- Task
Which lines of the entries hold the string "phaseChange"? Copy each one.

[Entries taken from a collection]
***

-- ==== Sys2Proof/Laws/KeptTime.lean ====
section
/-! SUPPORT. What is left as it is by planes, references, PTP and the audio output stage. -/

set_option Elab.async false

namespace Sys2Proof.Machine

open Sys2Proof

/-! ### Planes -/

@[simp] theorem State.setPlane_kept {μ : Nat} (p : Nat) (r : BitVec 128) (s : State) (hμ : 0x10000 &&& μ = 0x10000 := by decide) : (State.setPlane p r s).kept μ = s.kept μ := kept_mono hμ (by
  unfold State.setPlane
  repeat' (first | with_reducible rfl | (simp; done) | split | (refine (kept_foldl (fun _ _ => ?_) _ _).trans ?_) | (simp; fail_if_success done)))

@[simp] theorem State.setPlaneSt_kept {μ : Nat} (p : Nat) (v : PlaneSt) (s : State) (hμ : 0x10000 &&& μ = 0x10000 := by decide) : (State.setPlaneSt p v s).kept μ = s.kept μ := kept_mono hμ (by
  unfold State.setPlaneSt
  repeat' (first | with_reducible rfl | (simp; done) | split | (refine (kept_foldl (fun _ _ => ?_) _ _).trans ?_) | (simp; fail_if_success done)))

@[simp] theorem State.phaseChange_kept {μ : Nat} (p : Nat) (d : Int) (s : State) (hμ : 0x10000 &&& μ = 0x10000 := by decide) : (State.phaseChange p d s).kept μ = s.kept μ := kept_mono hμ (by
  unfold State.phaseChange
  repeat' (first | with_reducible rfl | (simp; done) | split | (refine (kept_foldl (fun _ _ => ?_) _ _).trans ?_) | (simp; fail_if_success done)))

@[simp] theorem State.planeStepped_kept {μ : Nat} (p : Nat) (reason : Nat) (d : Int) (s : State) (hμ : 0x2C0014 &&& μ = 0x2C0014 := by decide) : (State.planeStepped p reason d s).kept μ = s.kept μ := kept_mono hμ (by
  unfold State.planeStepped
  repeat' (first | with_reducible rfl | (simp; done) | split | (refine (kept_foldl (fun _ _ => ?_) _ _).trans ?_) | (simp; fail_if_success done)))

@[simp] theorem planeWriteDo_kept {μ : Nat} (p : Nat) (new : BitVec 128) (s : State) (hμ : 0x10000 &&& μ = 0x10000 := by decide) : (planeWriteDo p new s).kept μ = s.kept μ := kept_mono hμ (by
  unfold planeWriteDo
  repeat' (first | with_reducible rfl | (simp; done) | split | (refine (kept_foldl (fun _ _ => ?_) _ _).trans ?_) | (simp; fail_if_success done)))

theorem cmdPlaneWrite_ok {μ : Nat} (q : Req) (s : State) (hμ : 0x10000 &&& μ = 0x10000 := by decide) : OkKept μ (s.kept μ) (fun x => x.1) (cmdPlaneWrite q s) := OkKept.mono hμ (by
  unfold cmdPlaneWrite
  (repeat' (first | exact OkKept.error _ | (refine OkKept.pure ?_; (first | with_reducible rfl | (simp; done) | (simp_all; done) | (split <;> simp_all; done))) | (refine OkKept.ok ?_; (first | with_reducible rfl | (simp; done) | (simp_all; done))) | split | (refine OkKept.bind (fun _ _ => ?_)) | (simp only; fail_if_success done))); done)

theorem execPlaneWrite_keeps {μ : Nat} (q : Req) (s : State) (hμ : 0x2D0014 &&& μ = 0x2D0014 := by decide) : Keeps μ (s.kept μ) (execPlaneWrite q s) := Keeps.mono hμ (by
  unfold execPlaneWrite; exact serve_keeps _ _ _ _ (fun _ _ => cmdPlaneWrite_ok ..))

@[simp] theorem State.pulseLost_kept {μ : Nat} (o : Nat) (old : BitVec 64) (new : BitVec 64) (s : State) (hμ : 0x2D0014 &&& μ = 0x2D0014 := by decide) : (State.pulseLost o old new s).kept μ = s.kept μ := kept_mono hμ (by
  unfold State.pulseLost
  repeat' (first | with_reducible rfl | (simp; done) | split | (refine (kept_foldl (fun _ _ => ?_) _ _).trans ?_) | (simp; fail_if_success done)))

@[simp] theorem pulseWriteDo_kept {μ : Nat} (o : Nat) (new : BitVec 64) (s : State) (hμ : 0x2D0014 &&& μ = 0x2D0014 := by decide) : (pulseWriteDo o new s).kept μ = s.kept μ := kept_mono hμ (by
  unfold pulseWriteDo
  repeat' (first | with_reducible rfl | (simp; done) | split | (refine (kept_foldl (fun _ _ => ?_) _ _).trans ?_) | (simp; fail_if_success done)))

theorem cmdPulseWrite_ok {μ : Nat} (q : Req) (s : State) (hμ : 0x2D0014 &&& μ = 0x2D0014 := by decide) : OkKept μ (s.kept μ) (fun x => x.1) (cmdPulseWrite q s) := OkKept.mono hμ (by
  unfold cmdPulseWrite
  (repeat' (first | exact OkKept.error _ | (refine OkKept.pure ?_; (first | with_reducible rfl | (simp; done) | (simp_all; done) | (split <;> simp_all; done))) | (refine OkKept.ok ?_; (first | with_reducible rfl | (simp; done) | (simp_all; done))) | split | (refine OkKept.bind (fun _ _ => ?_)) | (simp only; fail_if_success done))); done)

theorem execPulseWrite_keeps {μ : Nat} (q : Req) (s : State) (hμ : 0x2D0014 &&& μ = 0x2D0014 := by decide) : Keeps μ (s.kept μ) (execPulseWrite q s) := Keeps.mono hμ (by
  unfold execPulseWrite; exact serve_keeps _ _ _ _ (fun _ _ => cmdPulseWrite_ok ..))

theorem cmdClockWrite_ok {μ : Nat} (q : Req) (s : State) (hμ : 0x10000 &&& μ = 0x10000 := by decide) : OkKept μ (s.kept μ) (fun x => x.1) (cmdClockWrite q s) := OkKept.mono hμ (by
  unfold cmdClockWrite
  (repeat' (first | exact OkKept.error _ | (refine OkKept.pure ?_; (first | with_reducible rfl | (simp; done) | (simp_all; done) | (split <;> simp_all; done))) | (refine OkKept.ok ?_; (first | with_reducible rfl | (simp; done) | (simp_all; done))) | split | (refine OkKept.bind (fun _ _ => ?_)) | (simp only; fail_if_success done))); done)

theorem execClockWrite_keeps {μ : Nat} (q : Req) (s : State) (hμ : 0x2D0014 &&& μ = 0x2D0014 := by decide) : Keeps μ (s.kept μ) (execClockWrite q s) := Keeps.mono hμ (by
  unfold execClockWrite; exact serve_keeps _ _ _ _ (fun _ _ => cmdClockWrite_ok ..))

theorem cmdPlaneRead_ok {μ : Nat} (q : Req) (s : State) (hμ : 0x0 &&& μ = 0x0 := by decide) : OkKept μ (s.kept μ) (fun x => x.1) (cmdPlaneRead q s) := OkKept.mono hμ (by
  unfold cmdPlaneRead
  (repeat' (first | exact OkKept.error _ | (refine OkKept.pure ?_; (first | with_reducible rfl | (simp; done) | (simp_all; done) | (split <;> simp_all; done))) | (refine OkKept.ok ?_; (first | with_reducible rfl | (simp; done) | (simp_all; done))) | split | (refine OkKept.bind (fun _ _ => ?_)) | (simp only; fail_if_success done))); done)

theorem execPlaneRead_keeps {μ : Nat} (q : Req) (s : State) (hμ : 0x2C0014 &&& μ = 0x2C0014 := by decide) : Keeps μ (s.kept μ) (execPlaneRead q s) := Keeps.mono hμ (by
  unfold execPlaneRead; exact serve_keeps _ _ _ _ (fun _ _ => cmdPlaneRead_ok ..))

@[simp] theorem State.boundEvent_kept {μ : Nat} (o : Nat) (reason : Nat) (active : Bool) (s : State) (hμ : 0x2C0014 &&& μ = 0x2C0014 := by decide) : (State.boundEvent o reason active s).kept μ = s.kept μ := kept_mono hμ (by
  unfold State.boundEvent
  repeat' (first | with_reducible rfl | (simp; done) | split | (refine (kept_foldl (fun _ _ => ?_) _ _).trans ?_) | (simp; fail_if_success done)))

@[simp] theorem State.setOut_kept {μ : Nat} (o : Nat) (v : OutSt) (s : State) (hμ : 0x400 &&& μ = 0x400 := by decide) : (State.setOut o v s).kept μ = s.kept μ := kept_mono hμ (by
  unfold State.setOut
  repeat' (first | with_reducible rfl | (simp; done) | split | (refine (kept_foldl (fun _ _ => ?_) _ _).trans ?_) | (simp; fail_if_success done)))

@[simp] theorem State.reboundPlane_kept {μ : Nat} (p : Nat) (s : State) (hμ : 0x2C0414 &&& μ = 0x2C0414 := by decide) : (State.reboundPlane p s).kept μ = s.kept μ := kept_mono hμ (by
  unfold State.reboundPlane
  repeat' (first | with_reducible rfl | (simp; done) | split | (refine (kept_foldl (fun _ _ => ?_) _ _).trans ?_) | (simp; fail_if_success done)))

@[simp] theorem State.lengthen_kept {μ : Nat} (p : Nat) (n : Nat) (s : State) (hμ : 0x400 &&& μ = 0x400 := by decide) : (State.lengthen p n s).kept μ = s.kept μ := kept_mono hμ (by
  unfold State.lengthen
  repeat' (first | with_reducible rfl | (simp; done) | split | (refine (kept_foldl (fun _ _ => ?_) _ _).trans ?_) | (simp; fail_if_success done)))

theorem execPlaneFrameStart_keeps {μ : Nat} (p : Fin 8) (s0 : State) (hμ : 0x2D0414 &&& μ = 0x2D0414 := by decide) : Keeps μ (s0.kept μ) (execPlaneFrameStart p s0) := Keeps.mono hμ (by
  unfold execPlaneFrameStart
  (repeat' (first | with_reducible rfl | trivial | (simp; done) | (refine keeps_checked ?_) | split | (simp only [keeps_done]; fail_if_success done) | (refine (kept_foldl (fun _ _ => ?_) _ _).trans ?_) | (simp; fail_if_success done))); done)

theorem execSlewComplete_keeps {μ : Nat} (p : Fin 8) (s0 : State) (hμ : 0x2D0014 &&& μ = 0x2D0014 := by decide) : Keeps μ (s0.kept μ) (execSlewComplete p s0) := Keeps.mono hμ (by
  unfold execSlewComplete
  (repeat' (first | with_reducible rfl | trivial | (simp; done) | (refine keeps_checked ?_) | split | (simp only [keeps_done]; fail_if_success done) | (refine (kept_foldl (fun _ _ => ?_) _ _).trans ?_) | (simp; fail_if_success done))); done)

theorem execPulseOutputEdge_keeps {μ : Nat} (o : Fin 10) (s0 : State) (hμ : 0x10000 &&& μ = 0x10000 := by decide) : Keeps μ (s0.kept μ) (execPulseOutputEdge o s0) := Keeps.mono hμ (by
  unfold execPulseOutputEdge
  (repeat' (first | with_reducible rfl | trivial | (simp; done) | (refine keeps_checked ?_) | split | (simp only [keeps_done]; fail_if_success done) | (refine (kept_foldl (fun _ _ => ?_) _ _).trans ?_) | (simp; fail_if_success done))); done)

/-! ### Refs -/

@[simp] theorem State.setCand_kept {μ : Nat} (c : Nat) (r : BitVec 128) (s : State) (hμ : 0x10000 &&& μ = 0x10000 := by decide) : (State.setCand c r s).kept μ = s.kept μ := kept_mono hμ (by
  unfold State.setCand
  repeat' (first | with_reducible rfl | (simp; done) | split | (refine (kept_foldl (fun _ _ => ?_) _ _).trans ?_) | (simp; fail_if_success done)))

@[simp] theorem State.setCandSt_kept {μ : Nat} (c : Nat) (v : CandSt) (s : State) (hμ : 0x10000 &&& μ = 0x10000 := by decide) : (State.setCandSt c v s).kept μ = s.kept μ := kept_mono hμ (by
  unfold State.setCandSt
  repeat' (first | with_reducible rfl | (simp; done) | split | (refine (kept_foldl (fun _ _ => ?_) _ _).trans ?_) | (simp; fail_if_success done)))

@[simp] theorem State.setEng_kept {μ : Nat} (f : Fld) (v : Nat) (s : State) (hμ : 0x10000 &&& μ = 0x10000 := by decide) : (State.setEng f v s).kept μ = s.kept μ := kept_mono hμ (by
  unfold State.setEng
  repeat' (first | with_reducible rfl | (simp; done) | split | (refine (kept_foldl (fun _ _ => ?_) _ _).trans ?_) | (simp; fail_if_success done)))

@[simp] theorem State.setQ_kept {μ : Nat} (c : Nat) (v : Nat) (s : State) (hμ : 0x10000 &&& μ = 0x10000 := by decide) : (State.setQ c v s).kept μ = s.kept μ := kept_mono hμ (by
  unfold State.setQ
  repeat' (first | with_reducible rfl | (simp; done) | split | (refine (kept_foldl (fun _ _ => ?_) _ _).trans ?_) | (simp; fail_if_success done)))

@[simp] theorem State.enterHoldover_kept {μ : Nat} (s : State) (hμ : 0x6D0014 &&& μ = 0x6D0014 := by decide) : (State.enterHoldover s).kept μ = s.kept μ := kept_mono hμ (by
  unfold State.enterHoldover
  simp only
  split <;> simp)

@[simp] theorem State.loseSelected_kept {μ : Nat} (c : Nat) (s : State) (hμ : 0x6D0014 &&& μ = 0x6D0014 := by decide) : (State.loseSelected c s).kept μ = s.kept μ := kept_mono hμ (by
  unfold State.loseSelected
  repeat' (first | with_reducible rfl | (simp; done) | split | (refine (kept_foldl (fun _ _ => ?_) _ _).trans ?_) | (simp; fail_if_success done)))

@[simp] theorem State.disqualified_kept {μ : Nat} (c : Nat) (reason : Nat) (s : State) (hμ : 0x2C0014 &&& μ = 0x2C0014 := by decide) : (State.disqualified c reason s).kept μ = s.kept μ := kept_mono hμ (by
  unfold State.disqualified
  repeat' (first | with_reducible rfl | (simp; done) | split | (refine (kept_foldl (fun _ _ => ?_) _ _).trans ?_) | (simp; fail_if_success done)))

@[simp] theorem State.candDown_kept {μ : Nat} (c : Nat) (s : State) (hμ : 0x6D0014 &&& μ = 0x6D0014 := by decide) : (State.candDown c s).kept μ = s.kept μ := kept_mono hμ (by
  unfold State.candDown
  repeat' (first | with_reducible rfl | (simp; done) | split | (refine (kept_foldl (fun _ _ => ?_) _ _).trans ?_) | (simp; fail_if_success done)))

@[simp] theorem State.candUp_kept {μ : Nat} (c : Nat) (s : State) (hμ : 0x10000 &&& μ = 0x10000 := by decide) : (State.candUp c s).kept μ = s.kept μ := kept_mono hμ (by
  unfold State.candUp
  repeat' (first | with_reducible rfl | (simp; done) | split | (refine (kept_foldl (fun _ _ => ?_) _ _).trans ?_) | (simp; fail_if_success done)))

@[simp] theorem State.syncCands_kept {μ : Nat} (cs : List Nat) (s : State) (hμ : 0x6D0014 &&& μ = 0x6D0014 := by decide) : (State.syncCands cs s).kept μ = s.kept μ := kept_mono hμ (by
  unfold State.syncCands
  repeat' (first | with_reducible rfl | (simp; done) | split | (refine (kept_foldl (fun _ _ => ?_) _ _).trans ?_) | (simp; fail_if_success done)))

@[simp] theorem State.evalCand_kept {μ : Nat} (c m) (s : State) (hμ : 0x6D0014 &&& μ = 0x6D0014 := by decide) : (State.evalCand c m s).kept μ = s.kept μ := kept_mono hμ (by
  unfold State.evalCand
  simp only
  repeat' split
  all_goals simp)

@[simp] theorem State.judgeAgree_kept {μ : Nat} (s : State) (hμ : 0x2D0014 &&& μ = 0x2D0014 := by decide) : (State.judgeAgree s).kept μ = s.kept μ := kept_mono hμ (by
  unfold State.judgeAgree
  repeat' (first | with_reducible rfl | (simp; done) | split | (refine (kept_foldl (fun _ _ => ?_) _ _).trans ?_) | (simp; fail_if_success done)))

@[simp] theorem State.openDisagree_kept {μ : Nat} (s : State) (hμ : 0x2D0014 &&& μ = 0x2D0014 := by decide) : (State.openDisagree s).kept μ = s.kept μ := kept_mono hμ (by
  unfold State.openDisagree
  repeat' (first | with_reducible rfl | (simp; done) | split | (refine (kept_foldl (fun _ _ => ?_) _ _).trans ?_) | (simp; fail_if_success done)))

@[simp] theorem State.moveEngine_kept {μ : Nat} (x : Int) (s : State) (hμ : 0x1 &&& μ = 0x1 := by decide) : (State.moveEngine x s).kept μ = s.kept μ := kept_mono hμ (by
  unfold State.moveEngine
  repeat' (first | with_reducible rfl | (simp; done) | split | (refine (kept_foldl (fun _ _ => ?_) _ _).trans ?_) | (simp; fail_if_success done)))

@[simp] theorem State.alignEngine_kept {μ : Nat} (x : Int) (s : State) (hμ : 0x10001 &&& μ = 0x10001 := by decide) : (State.alignEngine x s).kept μ = s.kept μ := kept_mono hμ (by
  unfold State.alignEngine
  repeat' (first | with_reducible rfl | (simp; done) | split | (refine (kept_foldl (fun _ _ => ?_) _ _).trans ?_) | (simp; fail_if_success done)))

@[simp] theorem State.refSelected_kept {μ : Nat} (old : Nat) (new : Nat) (s : State) (hμ : 0x2C0014 &&& μ = 0x2C0014 := by decide) : (State.refSelected old new s).kept μ = s.kept μ := kept_mono hμ (by
  unfold State.refSelected
  repeat' (first | with_reducible rfl | (simp; done) | split | (refine (kept_foldl (fun _ _ => ?_) _ _).trans ?_) | (simp; fail_if_success done)))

***

- Result
@[simp] theorem State.phaseChange_kept {μ : Nat} (p : Nat) (d : Int) (s : State) (hμ : 0x10000 &&& μ = 0x10000 := by decide) : (State.phaseChange p d s).kept μ = s.kept μ := kept_mono hμ (by
  unfold State.phaseChange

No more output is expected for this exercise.